← Back to Timeline

Seeing Faces in Things: A Model and Dataset for Pareidolia

Foundational AI

Authors

Mark Hamilton, Simon Stent, Vasha DuTell, Anne Harrington, Jennifer Corbett, Ruth Rosenholtz, William T. Freeman

Abstract

The human visual system is well-tuned to detect faces of all shapes and sizes. While this brings obvious survival advantages, such as a better chance of spotting unknown predators in the bush, it also leads to spurious face detections. ``Face pareidolia'' describes the perception of face-like structure among otherwise random stimuli: seeing faces in coffee stains or clouds in the sky. In this paper, we study face pareidolia from a computer vision perspective. We present an image dataset of ``Faces in Things'', consisting of five thousand web images with human-annotated pareidolic faces. Using this dataset, we examine the extent to which a state-of-the-art human face detector exhibits pareidolia, and find a significant behavioral gap between humans and machines. We find that the evolutionary need for humans to detect animal faces, as well as human faces, may explain some of this gap. Finally, we propose a simple statistical model of pareidolia in images. Through studies on human subjects and our pareidolic face detectors we confirm a key prediction of our model regarding what image conditions are most likely to induce pareidolia. Dataset and Website: https://aka.ms/faces-in-things

Concepts

face pareidolia human-machine perceptual gap convolutional networks fine-tuning transfer learning visual psychophysics robustness feature extraction representation learning stochastic processes classification data augmentation

The Big Picture

Look at the front of a car. Do you see a face staring back at you? Most people do: the headlights become eyes, the grille a grinning mouth. This isn’t imagination running wild. It’s one of the most deeply wired reflexes in the human brain, called face pareidolia: the tendency to perceive faces in random objects, from wood grain to burnt toast to cloud formations.
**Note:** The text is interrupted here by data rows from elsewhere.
theorem assigned_vecData : Assigned (decodeVecData v) := by
  unfold decodeVecData
  split
  case h_1 => exact .reservedWhen fun h => Instr.coded_vcvtf _ _ _ (by simp at h; exact h.2)
  case h_5 => exact .reservedWhen fun h => Instr.coded_vtdec _ _ _ _ (by simp at h; exact h.2)
  all_goals apply_rules [Assigned.error, Assigned.ok, Assigned.ite, Assigned.reserved, rfl]

end

/-- Whatever a word decodes to is well formed and has a word (R74, R75). -/
theorem assigned_decode (w : IWord) : Assigned (decode w) := by
  unfold decode
  split <;> apply_rules [assigned_load, assigned_miscMem, assigned_opImm, assigned_opImm32, assigned_store, assigned_amo,
    assigned_op, assigned_op32, assigned_branch, assigned_system, assigned_control, assigned_engine, assigned_vecArith,
    assigned_vecData, Assigned.ite, Assigned.ok, Assigned.error, rfl]

end Sys2Proof
end

section
/-! PROOF. The obligations about the encoding (R66 to R82). -/
namespace Sys2Proof.Machine

/-- Settles O57: the encoder by its cases, the decoder by its branches. -/
theorem decodeOfEncode : Obligations.DecodeOfEncode := by
  unfold Obligations.DecodeOfEncode
  refine ⟨decode_encode, fun w i h => ?_⟩
  have hcoded := (assigned_decode w).coded i h
  simpa [Instr.coded, Instr.hasWord] using hcoded

/-- Settles O58: each word by evaluation. -/
theorem decodeOfWords : Obligations.DecodeOfWords := by
  unfold Obligations.DecodeOfWords
  refine ⟨rfl, rfl, rfl, rfl, rfl, rfl, rfl, rfl, rfl, rfl, ?_⟩
  simp only [List.forall_mem_cons, List.not_mem_nil, false_imp_iff, implies_true, and_true]
  exact ⟨⟨_, rfl⟩, ⟨_, rfl⟩, ⟨_, rfl⟩, ⟨_, rfl⟩, ⟨_, rfl⟩, ⟨_, rfl⟩⟩

end Sys2Proof.Machine
end

section
/-! PROOF. A word that is no instruction (R66 to R68). -/
namespace Sys2Proof.Machine

/-! ### Words of illegal major opcodes -/

/-- The low seven bits of a word, as a number. -/
theorem toNat_op (w : IWord) : (w.extractLsb' 0 7).toNat = w.toNat % 128 := by
  simp [BitVec.extractLsb'_toNat]

/-- A word of a major opcode that the map marks illegal, or whose low bits are not 11, is no instruction (R66, R68). -/
theorem decode_illegalMajor {w : IWord} (h : w.toNat % 4 ≠ 3 ∨ w.toNat / 4 % 32 ∈ illegalMajors) : ∃ m, decode w = .error m := by
  have hlow : w.toNat % 4 = (w.extractLsb' 0 7).toNat % 4 := by rw [toNat_op]; omega
  have hmajor : w.toNat / 4 % 32 = (w.extractLsb' 0 7).toNat / 4 := by rw [toNat_op]; omega
  rw [hlow, hmajor] at h
  unfold decode
  split
  case h_19 => split <;> exact ⟨_, rfl⟩
  all_goals
    next hop => rw [hop] at h; exact absurd h (by decide)

/-! ### The turn that fetches one -/

section
variable {s t : State} {n : Nat} {charged : Bool} (h : s.Passed t n charged)
include h

/-- The passing of lc leaves storage, the wafer and the dies alone. -/
theorem State.Passed.frame : t.mem = s.mem ∧ t.wafer = s.wafer ∧ t.dies = s.dies := by
  obtain ⟨hs, -⟩ := h
  exact ⟨(congrArg State.mem hs :), (congrArg State.wafer hs :), (congrArg State.dies hs :)⟩

theorem State.Passed.others {m : Nat} (hm : m ≠ s.cur) : t.coreAt m = s.coreAt m := by
  obtain ⟨-, -, hothers, -⟩ := h
  exact hothers m hm

/-- Of the acting hart the passing of lc changes the task's count alone, and of its core the counters. -/
theorem State.Passed.core : t.core.t = s.core.t ∧ t.core.c = s.core.c ∧ t.core.r = s.core.r ∧ t.core.m = s.core.m ∧
    t.core.e = s.core.e ∧ t.core.g = s.core.g ∧ t.core.h = { s.core.h with task := t.core.h.task } := by
  obtain ⟨-, -, -, -, -, -, hcore, -⟩ := h
  generalize t.core = d at hcore ⊢
  rw [hcore]
  exact ⟨rfl, rfl, rfl, rfl, rfl, rfl, rfl⟩

end

theorem State.fetchTurn_of_error {s t : State} {w : IWord} {m : Illegal} (h : s.fetch = .word t w) (hd : decode w = .error m)
    (n : Nat) (charged : Bool) : s.fetchTurn n charged = .next ((t.trap 2 (w.setWidth 64)).account n charged) := by
  simp only [State.fetchTurn, h, hd]

/-- Settles O54: the decoder by its major opcodes; the turn ends in the trap, and after it only lc pass. -/
theorem illegalInstructions : Obligations.IllegalInstructions := by
  unfold Obligations.IllegalInstructions
  refine ⟨fun w => decode_illegalMajor, ?_⟩
  intro s slot rest m hsched hslot hrunning u pc hrun hwait hclosing hhs hpre h4 hw hcrc hclean w hdec
  let t := u.trap 2 (w.setWidth 64)
  have hstep : step s = .next (t.account u.turnLcs u.core.atTask) :=
    ((step_hart hsched hslot hrunning).trans (State.ownTurn_of_free hrun hwait hclosing hhs hpre)).trans
      (State.fetchTurn_of_error (State.fetch_of_clean h4 hw hcrc hclean) hdec ..)
  have htraps : u.Traps t 2 (w.setWidth 64) := u.trap_traps ..
  have hpassed := t.account_passed u.turnLcs u.core.atTask
  obtain ⟨hmem, hwafer, hdies⟩ := hpassed.frame
  have hothers (n : Nat) (hn : n ≠ slot) : (t.account u.turnLcs u.core.atTask).coreAt n = s.coreAt n :=
    (hpassed.others hn).trans (htraps.1.2 n hn)
  exact ⟨t, _, htraps, hstep, hmem, hwafer, hdies, hothers, hpassed.core⟩

end Sys2Proof.Machine
end

section
/-! SUPPORT. The hart that acts stays the same through the effects of a write (R185, R189, R256, R343), through the discarding of
held effects, the undo log and a rollback (R181). -/
namespace Sys2Proof.Machine

theorem State.each_keeps {α β : Type} (p : State → β) {f : State → α → State} (hf : ∀ s a, p (f s a) = p s) (s : State)
    (l : List α) : p (s.each l f) = p s := by
  unfold State.each
  induction l generalizing s with
  | nil => rfl
  | cons a l ih => exact (ih _).trans (hf s a)

@[simp] theorem State.each_cur {α : Type} {f : State → α → State} (hf : ∀ s a, (f s a).cur = s.cur) (s : State) (l : List α) :
    (s.each l f).cur = s.cur := State.each_keeps State.cur hf s l

/-! ### Effects of a write on other agents -/

@[simp] theorem State.doomLines_cur (s : State) (agent : Option Nat) (lines : List Nat) :
    (s.doomLines agent lines).cur = s.cur := by
  refine (State.each_cur ?_ _ _).trans (State.each_cur ?_ _ _) <;> exact fun _ _ => rfl

@[simp] theorem State.markWoken_cur (s : State) (cl : Nat) (lines : List Nat) : (s.markWoken cl lines).cur = s.cur := by
  simp only [State.markWoken]
  split
  · rfl
  · refine (State.each_cur ?_ _ _).trans (State.mapClusterAt_cur ..); exact fun _ _ => rfl

@[simp] theorem State.enqueueAt_cur (s : State) (slot : Nat) (r : Rec) : (s.enqueueAt slot r).cur = s.cur := by
  simp only [State.enqueueAt]; split <;> simp [State.spillTo]

@[simp] theorem State.wakeOne_cur (s : State) (cl : Nat) (sl : Sleeper) : (s.wakeOne cl sl).cur = s.cur := by
  unfold State.wakeOne; split <;> simp

@[simp] theorem State.touch_cur (s : State) (agent : Option Nat) (f : Nat) : (s.touch agent f).cur = s.cur := by
  unfold State.touch; split <;> simp [State.touchLines]

@[simp] theorem State.touchAll_cur (s : State) (agent : Option Nat) (fs : List Nat) : (s.touchAll agent fs).cur = s.cur := by
  simp [State.touchAll]

@[simp] theorem State.balance_cur (s : State) (place : Nat) (job : BitVec 12) (d : Int) :
    (s.balance place job d).cur = s.cur := by
  unfold State.balance; split <;> simp

@[simp] theorem State.mapEdge_cur (s : State) (e : Nat) (f : Edge → Edge) : (s.mapEdge e f).cur = s.cur := by
  unfold State.mapEdge; split <;> simp

/-! ### Notices and corrected words -/

@[simp] theorem State.flushNotices_cur (s : State) (d n : Nat) : (s.flushNotices d n).cur = s.cur := by
  induction n generalizing s with
  | zero => rfl
  | succ k ih => unfold State.flushNotices; (repeat' split) <;> simp [ih, State.writeNotice]

@[simp] theorem State.notice_cur (s : State) (d : Nat) (n : Notice) : (s.notice d n).cur = s.cur := by
  simp only [State.notice]; (repeat' split) <;> simp

@[simp] theorem State.countCore_cur (s : State) (slot : Nat) : (s.countCore slot).cur = s.cur := by
  simp only [State.countCore]; split <;> simp [State.putSample]

@[simp] theorem State.checkWord_cur (s : State) (f : Nat) : (s.checkWord f).cur = s.cur := by
  simp only [State.checkWord, State.countCorr]; (repeat' split) <;> simp

/-! ### Firings, and what follows from a full bit that changes -/

@[simp] theorem State.mapActor_cur (s : State) (slot n : Nat) (f : ActorEntry → ActorEntry) :
    (s.mapActor slot n f).cur = s.cur := rfl

@[simp] theorem State.clearCompared_cur (s : State) (a : ActorEntry) : (s.clearCompared a).cur = s.cur := by
  unfold State.clearCompared; split <;> simp

@[simp] theorem State.fire_cur (s : State) (slot n : Nat) : (s.fire slot n).cur = s.cur := by
  simp only [State.fire, State.enqueueAt_cur, State.balance_cur, State.mapActor_cur]; split <;> simp

@[simp] theorem State.fireOr_cur (s : State) (slot n : Nat) : (s.fireOr slot n).cur = s.cur := by
  simp only [State.fireOr]; (repeat' split) <;> simp

@[simp] theorem State.recompare_cur (s : State) (slot e f : Nat) (x y : Edge) : (s.recompare slot e f x y).cur = s.cur := by
  rw [State.recompare, apply_ite State.cur, State.touchAll_cur, State.mapEdge_cur, State.mapEdge_cur, State.mapMem_cur,
    State.askReinject, State.askReinject, State.due_cur, State.due_cur, State.touchAll_cur, State.mapEdge_cur,
    State.mapEdge_cur, State.mapMem_cur, ite_self]

@[simp] theorem State.evalActor_cur (s : State) (slot n : Nat) : (s.evalActor slot n).cur = s.cur := by
  simp only [State.evalActor]; (repeat' split) <;> simp

@[simp] theorem State.advance_cur (s : State) (en : Nat) (e : Edge) (slot n : Nat) : (s.advance en e slot n).cur = s.cur := by
  simp only [State.advance, State.balance_cur]; (repeat' split) <;> simp

@[simp] theorem State.emptied_cur (s : State) (en : Nat) (e : Edge) (slot i : Nat) : (s.emptied en e slot i).cur = s.cur := by
  unfold State.emptied; split <;> simp

@[simp] theorem State.dueCommand_cur (s : State) (d : Nat) : (s.dueCommand d).cur = s.cur := by
  simp only [State.dueCommand]; (repeat' split) <;> simp

@[simp] theorem State.fullChanged_cur (s : State) (f : Nat) (now : Bool) : (s.fullChanged f now).cur = s.cur := by
  unfold State.fullChanged
  extract_lets s1 die s2
  have hs1 : s1.cur = s.cur := by
    refine State.each_cur (fun s p => ?_) ..
    simp only [State.evalActor_cur]
    (repeat' split) <;> simp
  have hs2 : s2.cur = s.cur := by
    rw [← hs1]
    simp only [s2]
    split
    case h_1 => rfl
    case h_2 b hb =>
      split
      · split
        · exact State.dueCommand_cur ..
        · rfl
      · split
        · exact State.flushNotices_cur ..
        · split
          · refine State.each_cur ?_ _ _; exact fun _ _ => rfl
          · rfl
  split
  · refine (State.each_cur ?_ _ _).trans hs2; exact fun _ _ => rfl
  · exact hs2

@[simp] theorem State.putFull_cur (s : State) (agent : Option Nat) (f : Nat) (b : Bool) : (s.putFull agent f b).cur = s.cur := by
  simp [State.putFull, State.putFulls]

/-! ### Rollback -/

@[simp] theorem State.restoreWord_cur (s : State) (f : Nat) (d : Word) (full poison toWset : Bool) :
    (s.restoreWord f d full poison toWset).cur = s.cur := by
  unfold State.restoreWord; split <;> simp [State.restoreMem]

@[simp] theorem State.discardHeld_cur (s : State) (x : Held) : (s.discardHeld x).cur = s.cur := by
  simp only [State.discardHeld]; (repeat' split) <;> simp

@[simp] theorem State.discardFrom_cur (s : State) (depth : Nat) : (s.discardFrom depth).cur = s.cur := by
  simp [State.discardFrom]

@[simp] theorem State.popLog_cur (s : State) (mark : Nat) (regs : Bool) (wmark : Option Nat) (n : Nat) :
    (s.popLog mark regs wmark n).1.cur = s.cur := by
  induction n generalizing s with
  | zero => rfl
  | succ k ih =>
    unfold State.popLog
    extract_lets top a toWset f s0 s1 tag val kind where_ r j s2
    have hs1 : s1.cur = s.cur := by simp only [s1, s0, State.mapCore_cur, State.checkWord_cur]
    have hs2 : s2.cur = s.cur := by
      rw [← hs1]
      simp only [s2]
      (repeat' split) <;> simp
    split
    · rfl
    · split
      · exact hs1
      · exact (ih s2).trans hs2

theorem State.rollback_cur (s : State) (i : Nat) (regs : Bool) : (s.rollback i regs).1.cur = s.cur := by
  simp only [State.rollback]; (repeat' split) <;> simp

end Sys2Proof.Machine
end

section
/-! SUPPORT. An interrupt (R158, R160, R163, R165), a rollback of a transaction's stack (R181, R185), and a store's way from the buffer
to memory where nothing watches it (R96, R185, R189, R287). -/
namespace Sys2Proof.Machine

/-! ### Operations as another hart -/

/-- What an event does as the hart of a slot, seen with that hart acting. -/
theorem State.asCore_back (s : State) (slot : Nat) (f : State → State) (h : (f { s with cur := slot }).cur = slot) :
    ({ s.asCore slot f with cur := slot } : State) = f { s with cur := slot } := by
  unfold State.asCore
  generalize f { s with cur := slot } = v at h
  subst h
  rfl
For most of human evolutionary history, this hair-trigger face detector was a survival advantage. Spot a predator’s eyes in the brush a fraction of a second sooner, and you live. The cost (occasionally “seeing” a face in a rock) was cheap. But AI face-recognition systems that match or exceed human performance on real faces are essentially blind to pareidolic ones. A model trained on millions of face photos will stare at a cloud shaped like a grinning skull and see nothing at all.

A team from MIT, Microsoft, Toyota Research Institute, and NVIDIA set out to close that gap. They built the first large-scale dataset of pareidolic faces, investigated why the machine-human divide exists, and proposed a mathematical model that predicts when and why pareidolia strikes.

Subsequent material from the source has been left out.